It is generally recommended that a temporary stoma be closed within 9-12 wk after its construction. However, because some patients poorly tolerate the temporary stoma owing to extracellular dehydration, difficult pouch fitting, parenteral nutrition requirement in cases when the stoma is very proximal, and psychological or social impact, it might be advisable to opt for early closure.
In order to assess the feasibility of early closure and its outcome, a research team from Japan endoscopically inspected blood flow and edema in the remnant bowel of stoma patients and defined a minimal delay as optimal for closing small bowel stomas. Their study was published on February 28, 2010 in the World Journal of Gastroenterology.
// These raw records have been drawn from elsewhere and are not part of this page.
/-- The word recorded for a crosspoint in range is one that R47 allows. -/
theorem eventOk_xpEvent {b : Build} {c : Level} {d src : PublicId} (h : crosspointInRange b c d.toNat src) :
    eventOk b (xpEvent c d) := by
  obtain ⟨hc, hd, hd', -⟩ := h
  simp only [eventOk, xpEvent, packEvent_fields, EventKind.code, setWidth_publicId_toNat]
  simp [hc, hd, hd']

/-- The word recorded for a dump at a level of the build is one that R47 allows. -/
theorem eventOk_readyEvent {b : Build} {c : Level} (n : Nat) (h : c.toNat < b.numLevels) : eventOk b (readyEvent c n) := by
  simp [eventOk, readyEvent, packEvent_fields, EventKind.code, h]

/-! The invariant: reset, commits, instructions, steps. -/

/-- The invariant holds right after reset (R372). -/
theorem inv_resetOf {b : Build} (hb : b.wf) : Inv (State.resetOf b) where
  build_wf := hb
  ctrl_reserved := BitVec.zero_and
  rx_fits := Nat.zero_le _
  tx_fits := Nat.zero_le _
  matrix_wf := RoutingMatrix.wf_nil
  cells_in_range := List.forall_mem_nil _
  result_range := Nat.zero_le _
  event_ok := eventOk_zero b

/-- Settles O12: the default build is in range. -/
theorem resetSatisfiesInvariant : Obligations.ResetSatisfiesInvariant :=
  ⟨fun _ => inv_resetOf, inv_resetOf (by decide)⟩

/-- Every outcome of a commit keeps the invariant (R151, R168). -/
theorem CommitOutcome.inv {s u : State} (h : CommitOutcome s u) (hs : Inv s) : Inv u := by
  cases h with
  | drop r => exact { hs with rx_fits := Nat.zero_le _, event_ok := eventOk_dropEvent s.build r }
  | handshake hovf hbanner hroom =>
    exact { hs with
      rx_fits := Nat.zero_le _
      tx_fits := by simp; omega
      event_ok := eventOk_handshakeEvent s.build }
  | xp c d src hrange =>
    obtain ⟨hwf, hcells⟩ := matrixOk_writeCell hs.build_wf ⟨hs.matrix_wf, hs.cells_in_range⟩ hrange
    exact { hs with
      rx_fits := Nat.zero_le _
      matrix_wf := hwf
      cells_in_range := hcells
      event_ok := eventOk_xpEvent hrange }
  | dump m st hentries hsticky =>
    have hmatrix := matrixOk_applyEntries (s := emptyRx s) (dumpEntries s.build.dumpDecoder s.rx) hs.build_wf
      ⟨hs.matrix_wf, hs.cells_in_range⟩
    rw [hentries] at hmatrix
    obtain ⟨hwf, hcells⟩ := hmatrix
    exact { hs with
      rx_fits := Nat.zero_le _
      matrix_wf := hwf
      cells_in_range := hcells
      event_ok := eventOk_readyEvent _ (dumpLevel_lt hs.build_wf) }

/-- Every outcome of an instruction keeps the invariant. -/
theorem ExecOutcome.inv {i : Instr} {s u : State} (h : ExecOutcome s i u) (hs : Inv s) : Inv u := by
  cases h with
  | committed h => exact h.inv hs
  | sent hroom => exact { hs with tx_fits := by simp; omega }
  | sentAndSet hroom hopt hrange =>
    obtain ⟨hwf, hcells⟩ := matrixOk_writeCell hs.build_wf ⟨hs.matrix_wf, hs.cells_in_range⟩ hrange
    exact { hs with tx_fits := by simp; omega, matrix_wf := hwf, cells_in_range := hcells }
  | cellSet hrange =>
    obtain ⟨hwf, hcells⟩ := matrixOk_writeCell hs.build_wf ⟨hs.matrix_wf, hs.cells_in_range⟩ hrange
    exact { hs with matrix_wf := hwf, cells_in_range := hcells }
  | matrixCleared => exact { hs with matrix_wf := RoutingMatrix.wf_nil, cells_in_range := List.forall_mem_nil _ }
  | gotCell => exact { hs with result_range := readCell_toNat_le hs.cells_in_range _ }
  | gotNothing => exact { hs with result_range := Nat.zero_le _ }
  | rxCleared | linkDown => exact { hs with rx_fits := Nat.zero_le _ }
  | txCleared => exact { hs with tx_fits := Nat.zero_le _ }
  | popped => exact { hs with tx_fits := (by simp [Nat.le_succ_of_le hs.tx_fits] : s.tx.tail.length ≤ s.build.txMax) }
  | pushed v hroom => exact { hs with rx_fits := by simpa using hroom }
  | ctrlWritten v => exact { hs with ctrl_reserved := by simp [ctrlOf, BitVec.and_assoc] }
  | _ => exact { hs with }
Fifteen patients who underwent massive bowel resection with enterostomy for superior mesenteric arterial occlusion (SMAO) were divided into a delayed closure group (D group) and an early closure group (E group). It was found that the mean duration from initial operation to enterostomy closure was significantly shorter in the E group (18.3 ± 2.1 d) than in the D group (34.3 ± 5.9 d). The duration of hospitalization after surgery was significantly shorter in the E group (33 ± 2.2 d) than in the D group (51 ± 8.9 d).
They concluded that endoscopic examination of blood flow and edema in the remnant bowel is a useful predictor to determine the time of enterostomy closure in SMAO cases.